--- Data shown Enclosed Below ---

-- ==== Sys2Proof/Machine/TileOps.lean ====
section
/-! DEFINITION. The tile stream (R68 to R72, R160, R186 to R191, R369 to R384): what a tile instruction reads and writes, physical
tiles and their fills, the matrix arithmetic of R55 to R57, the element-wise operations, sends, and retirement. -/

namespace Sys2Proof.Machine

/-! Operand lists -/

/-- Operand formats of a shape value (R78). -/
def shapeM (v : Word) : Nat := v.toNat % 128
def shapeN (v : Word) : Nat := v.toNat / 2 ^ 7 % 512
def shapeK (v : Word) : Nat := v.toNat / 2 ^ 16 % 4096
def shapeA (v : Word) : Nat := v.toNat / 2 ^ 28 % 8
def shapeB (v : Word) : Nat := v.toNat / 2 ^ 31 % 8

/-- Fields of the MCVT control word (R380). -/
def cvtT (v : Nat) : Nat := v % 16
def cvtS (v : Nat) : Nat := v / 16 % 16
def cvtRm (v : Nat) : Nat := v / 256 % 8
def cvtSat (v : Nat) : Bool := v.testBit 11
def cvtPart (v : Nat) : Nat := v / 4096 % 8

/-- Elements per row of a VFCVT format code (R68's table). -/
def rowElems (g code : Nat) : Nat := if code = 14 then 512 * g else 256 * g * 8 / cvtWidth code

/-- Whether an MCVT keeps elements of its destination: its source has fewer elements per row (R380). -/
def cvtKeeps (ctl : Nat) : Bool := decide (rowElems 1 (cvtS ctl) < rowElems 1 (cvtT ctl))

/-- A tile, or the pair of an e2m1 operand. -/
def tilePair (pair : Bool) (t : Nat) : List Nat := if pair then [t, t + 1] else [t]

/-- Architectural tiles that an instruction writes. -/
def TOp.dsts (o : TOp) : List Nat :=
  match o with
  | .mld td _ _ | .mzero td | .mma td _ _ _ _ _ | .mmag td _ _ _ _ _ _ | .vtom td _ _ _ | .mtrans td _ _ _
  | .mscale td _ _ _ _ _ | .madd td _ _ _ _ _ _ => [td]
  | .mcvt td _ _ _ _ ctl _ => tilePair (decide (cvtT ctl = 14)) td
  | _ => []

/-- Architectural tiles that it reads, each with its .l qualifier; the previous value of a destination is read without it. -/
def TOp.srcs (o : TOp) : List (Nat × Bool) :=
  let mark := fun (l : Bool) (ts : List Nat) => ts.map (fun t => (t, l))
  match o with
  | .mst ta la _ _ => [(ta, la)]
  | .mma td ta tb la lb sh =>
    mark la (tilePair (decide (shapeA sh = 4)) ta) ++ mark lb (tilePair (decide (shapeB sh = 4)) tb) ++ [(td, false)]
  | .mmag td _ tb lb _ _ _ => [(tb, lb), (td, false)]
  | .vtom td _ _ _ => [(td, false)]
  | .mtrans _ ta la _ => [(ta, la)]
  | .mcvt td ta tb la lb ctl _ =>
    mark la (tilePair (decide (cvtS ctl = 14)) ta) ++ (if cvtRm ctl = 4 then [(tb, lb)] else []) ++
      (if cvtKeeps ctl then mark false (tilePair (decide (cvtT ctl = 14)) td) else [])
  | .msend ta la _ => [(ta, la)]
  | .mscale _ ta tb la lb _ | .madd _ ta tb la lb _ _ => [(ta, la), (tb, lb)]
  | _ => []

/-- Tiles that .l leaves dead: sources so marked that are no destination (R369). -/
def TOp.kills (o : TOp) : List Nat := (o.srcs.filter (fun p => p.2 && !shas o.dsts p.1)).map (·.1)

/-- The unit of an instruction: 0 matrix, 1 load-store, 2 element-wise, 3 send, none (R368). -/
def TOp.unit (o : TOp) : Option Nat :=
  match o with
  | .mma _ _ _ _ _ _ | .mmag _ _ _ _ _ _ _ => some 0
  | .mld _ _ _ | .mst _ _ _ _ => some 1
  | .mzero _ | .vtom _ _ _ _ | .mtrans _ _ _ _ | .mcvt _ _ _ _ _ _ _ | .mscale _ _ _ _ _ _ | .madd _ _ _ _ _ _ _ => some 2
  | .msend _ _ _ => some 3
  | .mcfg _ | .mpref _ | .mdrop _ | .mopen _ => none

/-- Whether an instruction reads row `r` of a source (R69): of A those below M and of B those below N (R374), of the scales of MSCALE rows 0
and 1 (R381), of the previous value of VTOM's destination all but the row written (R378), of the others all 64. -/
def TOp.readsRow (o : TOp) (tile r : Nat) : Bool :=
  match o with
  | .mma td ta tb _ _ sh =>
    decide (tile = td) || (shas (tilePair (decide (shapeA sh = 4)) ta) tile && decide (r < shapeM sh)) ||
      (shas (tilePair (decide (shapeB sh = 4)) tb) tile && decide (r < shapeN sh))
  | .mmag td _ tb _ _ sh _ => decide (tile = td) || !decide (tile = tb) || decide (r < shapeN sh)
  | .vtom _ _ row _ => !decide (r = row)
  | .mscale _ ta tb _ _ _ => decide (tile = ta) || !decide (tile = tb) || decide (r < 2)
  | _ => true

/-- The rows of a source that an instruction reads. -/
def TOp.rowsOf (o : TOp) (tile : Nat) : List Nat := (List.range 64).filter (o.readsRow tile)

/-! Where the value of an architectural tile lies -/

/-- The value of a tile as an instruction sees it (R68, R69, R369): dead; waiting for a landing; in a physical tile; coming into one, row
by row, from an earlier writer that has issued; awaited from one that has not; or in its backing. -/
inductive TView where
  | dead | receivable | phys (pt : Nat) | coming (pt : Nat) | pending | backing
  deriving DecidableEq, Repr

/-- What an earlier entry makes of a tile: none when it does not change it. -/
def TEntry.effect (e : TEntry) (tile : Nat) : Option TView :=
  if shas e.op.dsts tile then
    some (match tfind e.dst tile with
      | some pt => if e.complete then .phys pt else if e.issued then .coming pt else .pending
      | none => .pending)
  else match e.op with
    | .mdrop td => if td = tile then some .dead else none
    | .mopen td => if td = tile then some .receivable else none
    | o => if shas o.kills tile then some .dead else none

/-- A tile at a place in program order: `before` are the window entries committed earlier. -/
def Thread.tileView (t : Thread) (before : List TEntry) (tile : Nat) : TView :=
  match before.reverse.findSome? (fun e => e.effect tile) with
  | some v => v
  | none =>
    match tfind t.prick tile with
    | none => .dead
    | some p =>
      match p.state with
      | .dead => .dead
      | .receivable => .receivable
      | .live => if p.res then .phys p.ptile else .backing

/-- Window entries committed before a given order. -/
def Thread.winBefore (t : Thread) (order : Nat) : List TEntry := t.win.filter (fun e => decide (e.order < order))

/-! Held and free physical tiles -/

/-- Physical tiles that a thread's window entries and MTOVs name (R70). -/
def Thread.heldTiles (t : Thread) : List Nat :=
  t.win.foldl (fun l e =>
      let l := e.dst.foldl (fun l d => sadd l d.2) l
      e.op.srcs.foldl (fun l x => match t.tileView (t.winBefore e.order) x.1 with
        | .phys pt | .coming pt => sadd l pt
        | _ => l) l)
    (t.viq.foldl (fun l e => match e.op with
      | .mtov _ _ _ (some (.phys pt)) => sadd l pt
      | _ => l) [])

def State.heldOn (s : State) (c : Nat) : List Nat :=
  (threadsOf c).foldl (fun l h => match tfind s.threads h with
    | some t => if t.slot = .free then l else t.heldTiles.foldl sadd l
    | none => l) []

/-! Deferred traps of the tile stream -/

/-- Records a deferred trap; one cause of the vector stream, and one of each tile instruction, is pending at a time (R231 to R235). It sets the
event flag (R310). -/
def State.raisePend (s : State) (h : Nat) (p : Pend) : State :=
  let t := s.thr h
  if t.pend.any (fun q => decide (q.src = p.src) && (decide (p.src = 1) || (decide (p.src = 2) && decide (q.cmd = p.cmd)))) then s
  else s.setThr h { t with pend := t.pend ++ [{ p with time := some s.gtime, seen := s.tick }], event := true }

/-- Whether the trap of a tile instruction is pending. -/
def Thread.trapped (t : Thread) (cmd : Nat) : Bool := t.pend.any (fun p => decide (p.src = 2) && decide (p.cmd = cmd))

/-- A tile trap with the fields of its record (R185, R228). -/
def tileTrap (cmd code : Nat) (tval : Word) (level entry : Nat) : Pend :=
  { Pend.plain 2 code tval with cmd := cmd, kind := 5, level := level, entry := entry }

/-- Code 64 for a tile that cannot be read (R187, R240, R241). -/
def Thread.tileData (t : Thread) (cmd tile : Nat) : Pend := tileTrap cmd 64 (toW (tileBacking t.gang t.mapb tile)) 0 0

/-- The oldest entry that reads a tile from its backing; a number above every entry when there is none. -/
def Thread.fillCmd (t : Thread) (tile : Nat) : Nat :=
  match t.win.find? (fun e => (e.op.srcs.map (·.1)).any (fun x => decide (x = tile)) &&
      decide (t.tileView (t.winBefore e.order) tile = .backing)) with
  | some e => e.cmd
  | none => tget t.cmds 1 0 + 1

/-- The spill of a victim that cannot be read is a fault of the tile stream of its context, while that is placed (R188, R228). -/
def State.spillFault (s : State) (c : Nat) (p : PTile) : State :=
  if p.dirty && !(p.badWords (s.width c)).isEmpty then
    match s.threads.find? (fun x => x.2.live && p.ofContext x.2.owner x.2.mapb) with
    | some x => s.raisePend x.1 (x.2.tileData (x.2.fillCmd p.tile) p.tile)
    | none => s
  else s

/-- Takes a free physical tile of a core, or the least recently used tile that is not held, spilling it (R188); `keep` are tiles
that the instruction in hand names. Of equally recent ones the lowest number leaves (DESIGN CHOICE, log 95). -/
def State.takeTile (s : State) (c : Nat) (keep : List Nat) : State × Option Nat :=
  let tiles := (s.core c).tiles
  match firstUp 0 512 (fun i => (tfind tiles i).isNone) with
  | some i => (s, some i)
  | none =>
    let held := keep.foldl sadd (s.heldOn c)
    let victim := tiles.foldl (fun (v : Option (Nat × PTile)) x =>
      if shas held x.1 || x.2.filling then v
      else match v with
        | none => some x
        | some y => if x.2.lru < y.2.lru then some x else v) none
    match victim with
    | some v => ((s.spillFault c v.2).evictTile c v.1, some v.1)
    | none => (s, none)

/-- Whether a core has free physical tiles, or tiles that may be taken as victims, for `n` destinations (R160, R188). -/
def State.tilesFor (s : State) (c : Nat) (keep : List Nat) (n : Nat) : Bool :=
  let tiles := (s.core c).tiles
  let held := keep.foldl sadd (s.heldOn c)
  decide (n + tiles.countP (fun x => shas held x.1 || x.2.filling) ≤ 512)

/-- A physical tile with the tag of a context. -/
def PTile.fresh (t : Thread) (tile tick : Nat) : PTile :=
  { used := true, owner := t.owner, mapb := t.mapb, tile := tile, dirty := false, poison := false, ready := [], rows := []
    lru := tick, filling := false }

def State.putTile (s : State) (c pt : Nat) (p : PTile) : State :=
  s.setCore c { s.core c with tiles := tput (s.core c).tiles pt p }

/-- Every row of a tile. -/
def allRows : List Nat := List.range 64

--- End of Enclosed Data shown ---

Activity
Copy, exactly and only, the lines above that begin with the one containing "some .receivable else none" and finish with the one containing "some v => v".

Result for this task
    | .mopen td => if td = tile then some .receivable else none
    | o => if shas o.kills tile then some .dead else none

/-- A tile at a place in program order: `before` are the window entries committed earlier. -/
def Thread.tileView (t : Thread) (before : List TEntry) (tile : Nat) : TView :=
  match before.reverse.findSome? (fun e => e.effect tile) with
  | some v => v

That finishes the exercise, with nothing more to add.